● **ABOUT THIS EXERCISE**
Take every line from the listing below that contains "false".

● **DATA SECTION**
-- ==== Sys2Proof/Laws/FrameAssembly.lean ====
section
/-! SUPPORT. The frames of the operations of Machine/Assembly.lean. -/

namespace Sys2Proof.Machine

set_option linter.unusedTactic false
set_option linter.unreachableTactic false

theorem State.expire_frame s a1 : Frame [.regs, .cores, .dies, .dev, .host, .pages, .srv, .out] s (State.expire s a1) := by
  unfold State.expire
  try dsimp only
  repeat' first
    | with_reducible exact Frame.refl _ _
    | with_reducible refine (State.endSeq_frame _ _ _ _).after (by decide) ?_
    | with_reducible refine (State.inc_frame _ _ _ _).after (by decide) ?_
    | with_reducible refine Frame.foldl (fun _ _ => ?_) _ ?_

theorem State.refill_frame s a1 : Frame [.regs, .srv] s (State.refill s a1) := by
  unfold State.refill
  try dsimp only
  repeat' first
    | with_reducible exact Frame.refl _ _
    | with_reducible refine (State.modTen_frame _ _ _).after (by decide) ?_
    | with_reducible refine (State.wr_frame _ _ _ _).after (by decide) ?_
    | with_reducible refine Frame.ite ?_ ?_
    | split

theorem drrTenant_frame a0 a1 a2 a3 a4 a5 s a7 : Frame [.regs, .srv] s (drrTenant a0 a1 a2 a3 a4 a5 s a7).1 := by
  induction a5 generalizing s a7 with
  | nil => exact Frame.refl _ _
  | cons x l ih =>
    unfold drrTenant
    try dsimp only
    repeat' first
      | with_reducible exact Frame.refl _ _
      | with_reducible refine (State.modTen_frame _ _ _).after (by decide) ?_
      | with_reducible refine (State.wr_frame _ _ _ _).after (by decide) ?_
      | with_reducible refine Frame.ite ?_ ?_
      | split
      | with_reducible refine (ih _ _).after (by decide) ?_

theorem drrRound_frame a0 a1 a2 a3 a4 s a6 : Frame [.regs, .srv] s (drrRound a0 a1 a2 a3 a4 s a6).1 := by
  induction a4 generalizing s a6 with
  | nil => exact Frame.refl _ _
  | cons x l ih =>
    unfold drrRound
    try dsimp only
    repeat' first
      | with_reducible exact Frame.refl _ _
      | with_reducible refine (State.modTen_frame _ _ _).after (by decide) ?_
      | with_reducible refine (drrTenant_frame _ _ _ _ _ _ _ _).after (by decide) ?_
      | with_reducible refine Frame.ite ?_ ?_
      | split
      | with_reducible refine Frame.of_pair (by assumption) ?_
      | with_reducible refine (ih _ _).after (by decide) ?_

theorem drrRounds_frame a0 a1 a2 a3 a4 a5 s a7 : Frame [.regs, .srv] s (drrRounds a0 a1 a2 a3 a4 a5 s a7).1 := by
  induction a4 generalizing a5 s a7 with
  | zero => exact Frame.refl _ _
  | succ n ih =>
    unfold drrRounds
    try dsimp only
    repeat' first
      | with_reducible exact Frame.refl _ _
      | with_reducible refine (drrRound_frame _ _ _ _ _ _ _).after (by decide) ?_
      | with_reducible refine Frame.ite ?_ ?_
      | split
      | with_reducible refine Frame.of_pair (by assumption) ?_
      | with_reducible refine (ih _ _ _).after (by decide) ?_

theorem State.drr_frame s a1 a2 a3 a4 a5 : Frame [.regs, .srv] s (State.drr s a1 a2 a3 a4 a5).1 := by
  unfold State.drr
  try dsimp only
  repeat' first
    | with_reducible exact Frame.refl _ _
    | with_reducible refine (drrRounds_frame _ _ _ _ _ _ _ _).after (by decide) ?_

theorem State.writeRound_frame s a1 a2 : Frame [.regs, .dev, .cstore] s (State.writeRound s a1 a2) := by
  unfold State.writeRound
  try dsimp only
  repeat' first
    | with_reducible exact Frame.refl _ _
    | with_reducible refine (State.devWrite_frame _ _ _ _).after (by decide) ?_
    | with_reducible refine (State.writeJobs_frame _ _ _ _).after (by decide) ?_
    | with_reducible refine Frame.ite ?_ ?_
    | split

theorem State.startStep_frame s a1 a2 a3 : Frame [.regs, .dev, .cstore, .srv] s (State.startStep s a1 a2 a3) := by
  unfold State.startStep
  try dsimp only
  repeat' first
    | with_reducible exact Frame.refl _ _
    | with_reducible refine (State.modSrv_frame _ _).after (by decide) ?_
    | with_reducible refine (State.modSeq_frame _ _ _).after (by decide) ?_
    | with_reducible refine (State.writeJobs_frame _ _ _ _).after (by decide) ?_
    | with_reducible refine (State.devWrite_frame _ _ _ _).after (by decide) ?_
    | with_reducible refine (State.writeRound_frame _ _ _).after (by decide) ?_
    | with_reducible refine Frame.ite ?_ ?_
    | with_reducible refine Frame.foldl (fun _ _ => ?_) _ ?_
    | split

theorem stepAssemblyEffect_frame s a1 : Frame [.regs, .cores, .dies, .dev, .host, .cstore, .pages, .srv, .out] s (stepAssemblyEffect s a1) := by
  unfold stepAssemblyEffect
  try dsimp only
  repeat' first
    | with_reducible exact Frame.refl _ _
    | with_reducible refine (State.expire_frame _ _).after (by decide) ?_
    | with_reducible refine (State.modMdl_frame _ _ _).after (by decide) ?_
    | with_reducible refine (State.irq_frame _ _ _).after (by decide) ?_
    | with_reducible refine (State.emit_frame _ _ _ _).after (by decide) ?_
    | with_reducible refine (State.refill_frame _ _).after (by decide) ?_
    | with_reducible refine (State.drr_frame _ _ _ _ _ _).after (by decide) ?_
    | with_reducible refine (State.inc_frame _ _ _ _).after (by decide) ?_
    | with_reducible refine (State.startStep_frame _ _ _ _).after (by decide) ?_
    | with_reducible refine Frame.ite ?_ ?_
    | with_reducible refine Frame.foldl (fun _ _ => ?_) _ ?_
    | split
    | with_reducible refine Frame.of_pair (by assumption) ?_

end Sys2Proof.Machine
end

● **ANSWER TO THIS EXERCISE**
set_option linter.unusedTactic false
set_option linter.unreachableTactic false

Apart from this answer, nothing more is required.